→ TASK DETAILS:
Every line from the beginning of the data through the line containing "and written, is" should be reproduced exactly, and no further lines should be output.

→ DATA RECORDS:
-- ==== Sys2Proof/Machine/Sower.lean ====
section
/-!
DEFINITION. The sower: queues, records, dependences, the choice and placement of gangs, reservations, and fallow states
(04 R64 to R75, 05 R87 to R89).
-/
namespace Sys2Proof.Machine

/-! ### Words the sower writes -/

/-- DONE of a refused record is incremented, when it is nonzero (R67); one that is misaligned, or cannot be read and written, is
skipped without a log record (DESIGN CHOICE, log 117: 26 R443 covers retired grids only). -/
def State.bumpDone (s : State) (f : Nat) (va : Int) : State :=
  if va = 0 ∨ va % 3 ≠ 0 then s else (s.eventAdd f va).getD s
/-- STAT −1 with a reason, and DONE. -/
def State.refuseRecord (s : State) (f : Nat) (recAddr : Int) (l : LaunchRec) (reason : Int) : State :=
  (s.statPut f recAddr (-1) reason).bumpDone f (l.w 7)
/-- A taken record is refused: it leaves the sower (R64). -/
def State.refuseGrid (s : State) (x : Grid) (reason : Int) : State :=
  let s := s.refuseRecord x.fld (wval x.recAddr) x.lrec reason
  { s with grids := s.grids.filter (fun y => y.id != x.id) }
/-- The addresses a refusal writes. -/
def refusalAddrs (recAddr : Int) (l : LaunchRec) : List Int :=
  [wrapT 27 (recAddr + 24)] ++ (if l.w 7 = 0 then [] else [l.w 7])

/-! ### Arming (R66) -/

/-- Every gang of a record is placed, or none will be: a grid that ended before its last gang was placed, like a record that
was refused, holds back no later record of its queue (DESIGN CHOICE, log 117: R70 does not say). -/
def Grid.full (x : Grid) : Bool := x.ended || decide (x.lrec.gangs ≤ x.placed)
/-- The taken records of an armed queue that now fit no cores. -/
def State.unfit (s : State) (f q : Nat) : List Grid :=
  if (s.queue f q).st ≠ 1 then []
  else s.grids.filter (fun x => x.fld == f && x.q == q && x.armed && x.placed == 0 && !s.fitsField f x.lrec)
/-- The addresses that the end of an arming writes. -/
def State.disarmAddrs (s : State) (f q : Nat) : List Int := (s.unfit f q).flatMap (fun x => refusalAddrs (wval x.recAddr) x.lrec)
/-- An arming ends: its records proceed, but one that now fits no cores is refused with reason 10 (R64, R67); a reservation of
one of them ends (05 R89). -/
def State.endArming (s : State) (f q : Nat) : State :=
  if (s.queue f q).st ≠ 1 then s
  else
    let s := (s.unfit f q).foldl (fun s x => s.refuseGrid x 10) s
    let headOut := match (s.fieldSt f).head with
      | some h => !h.saved && !s.grids.any (fun x => word x.id == h.id && x.fld == f && !(x.q == q && x.armed))
      | none => false
    let s := { s with grids := s.grids.map (fun (x : Grid) => if x.fld = f ∧ x.q = q then { x with armed := false } else x) }
    if headOut then s.modField f (fun x => { x with head := none }) else s
/-- A queue is disarmed (R66). -/
def State.disarm (s : State) (f q : Nat) : State := (s.endArming f q).modQueue f q (fun x => { x with base := 0, st := 0 })
/-- A fault disarms a queue (Table 4.7). -/
def faultQueue (s : State) (f q : Nat) (cause : Int) : State :=
  ((s.endArming f q).modField f (fun x => { x with fcause := cause, fq := (q : Int) })).modQueue f q (fun x => { x with st := -1 })
/-- The header's words 2 to 8 are in range (Table 4.6). -/
def headerOk (ws : List Word) : Bool :=
  let w (k : Nat) : Int := wval (ws.getD k 0)
  decide (1 ≤ w 2 ∧ w 2 ≤ 729) && decide (-1 ≤ w 3 ∧ w 3 ≤ 1) && (w 4 == 0 || w 4 == 1) &&
    (List.range 4).all (fun k => w (5 + k) == 0)
/-- Arm a queue at an address. -/
def State.armQueue (s : State) (fn : Int) (f q : Nat) (base : Word) : State :=
  let s := (s.disarm f q).modQueue f q (fun x => { x with base := base, by_ := fn })
  if wval base % 27 ≠ 0 then faultQueue s f q 3
  else
    match s.fieldWords f (wval base) 9 with
    | none => faultQueue s f q 2
    | some ws =>
      if headerOk ws then
        s.modQueue f q (fun x => { x with
          st := 1, cap := (wval (ws.getD 2 0)).toNat, prio := wval (ws.getD 3 0), mode := wval (ws.getD 4 0), head := ws.getD 1 0 })
      else faultQueue s f q 1

/-- LQBASE_ARM (R66): a write of an address to LQBASEq. -/
def execLqbaseArm (fn : Int) (q : Nat) (base : Word) (s : State) : Host.Outcome State Fault Refusal :=
  match s.fnField fn with
  | none => .next s
  | some f =>
    if 9 ≤ q then .next s
    else
      match s.fieldAwait (.event (.lqbaseArm fn q base)) f (if base = 0 then [] else [wval base]) (s.disarmAddrs f q) with
      | some t => .next t
      | none => .next (if base = 0 then s.disarm f q else s.armQueue fn f q base)
/-- LQBASE_DISARM (R66): a write of 0 to LQBASEq. -/
def execLqbaseDisarm (fn : Int) (q : Nat) (s : State) : Host.Outcome State Fault Refusal :=
  match s.fnField fn with
  | none => .next s
  | some f =>
    if 9 ≤ q then .next s
    else match s.fieldAwait (.event (.lqbaseDisarm fn q)) f [] (s.disarmAddrs f q) with
      | some t => .next t
      | none => .next (s.disarm f q)

/-! ### Checks of a record (Table 4.8) -/

/-- ENTRY and HNDL name functions of the slot. -/
def State.functionsOk (s : State) (f : Nat) (l : LaunchRec) : Bool :=
  let n := objW (((s.slot? f l.slot).map (·.words)).getD []) 4
  decide (0 ≤ l.entry ∧ l.entry < n) && decide (-1 ≤ l.hndl ∧ l.hndl < n)
/-- SHAPE lies in Table 4.3. -/
def shapeOk (l : LaunchRec) : Bool :=
  let rows := field (l.w 1) 1 5
  let blks := field (l.w 1) 6 3
  decide (1 ≤ rows ∧ rows ≤ 81) && decide (rows * (l.width : Int) ≤ 2187) && decide (1 ≤ blks ∧ blks ≤ 8) &&
    (decide (blks ≤ 4) || l.span == 1) && (l.span == 0 || l.span == 1) && (l.strad == 0 || (l.strad == 1 && l.span == 1)) &&
    (l.order == 0 || l.order == 1) && field (l.w 1) 13 14 == 0
/-- RES lies in Table 4.4. -/
def resOk (l : LaunchRec) : Bool :=
  decide (1 ≤ field (l.w 2) 0 7 ∧ field (l.w 2) 0 7 ≤ 122) && decide (0 ≤ field (l.w 2) 7 5 ∧ field (l.w 2) 7 5 ≤ 81) &&
    decide (0 ≤ field (l.w 2) 12 9 ∧ field (l.w 2) 12 9 ≤ 6561) && field (l.w 2) 21 6 == 0
/-- The words of the constant region; none when one is unreadable. -/
def State.constWords (s : State) (f : Nat) (l : LaunchRec) : Option (List Word) :=
  if l.clen = 0 then some [] else s.fieldWords f (l.w 5) l.clen
/-- CONST and CLEN. -/
def State.constOk (s : State) (f : Nat) (l : LaunchRec) : Bool :=
  decide (0 ≤ l.w 6 ∧ l.w 6 ≤ 6561) && (l.w 6 == 0 || (l.w 5 % 27 == 0 && (s.constWords f l).isSome))
/-- DONE and the dependences: word-aligned, and mapped. -/
def State.eventsOk (s : State) (f : Nat) (l : LaunchRec) : Bool :=
  (l.w 7 == 0 || (l.w 7 % 3 == 0 && s.fieldMapped f (l.w 7) Need.store)) &&
    [9, 11, 13].all (fun k => l.w k == 0 || (l.w k % 3 == 0 && s.fieldMapped f (l.w k) Need.load))
/-- The first failing reason of Table 4.8; 0 when the record passes. -/
def State.refusal (s : State) (f : Nat) (l : LaunchRec) : Int :=
  if s.slotState f l.slot ≠ 2 then 1
  else if !s.functionsOk f l then 2
  else if !shapeOk l then 3
  else if !resOk l then 4
  else if l.w 3 < 0 ∨ 118098 < l.w 3 ∨ l.w 3 % 9 ≠ 0 then 5
  else if l.w 4 < 1 ∨ 387420489 < l.w 4 then 6
  else if !s.constOk f l then 7
  else if !s.eventsOk f l then 8
  else if [15, 16, 17].any (fun k => l.w k != 0) then 9
  else if !s.fitsField f l then 10
  else 0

→ TASK SOLUTION:
-- ==== Sys2Proof/Machine/Sower.lean ====
section
/-!
DEFINITION. The sower: queues, records, dependences, the choice and placement of gangs, reservations, and fallow states
(04 R64 to R75, 05 R87 to R89).
-/
namespace Sys2Proof.Machine

/-! ### Words the sower writes -/

/-- DONE of a refused record is incremented, when it is nonzero (R67); one that is misaligned, or cannot be read and written, is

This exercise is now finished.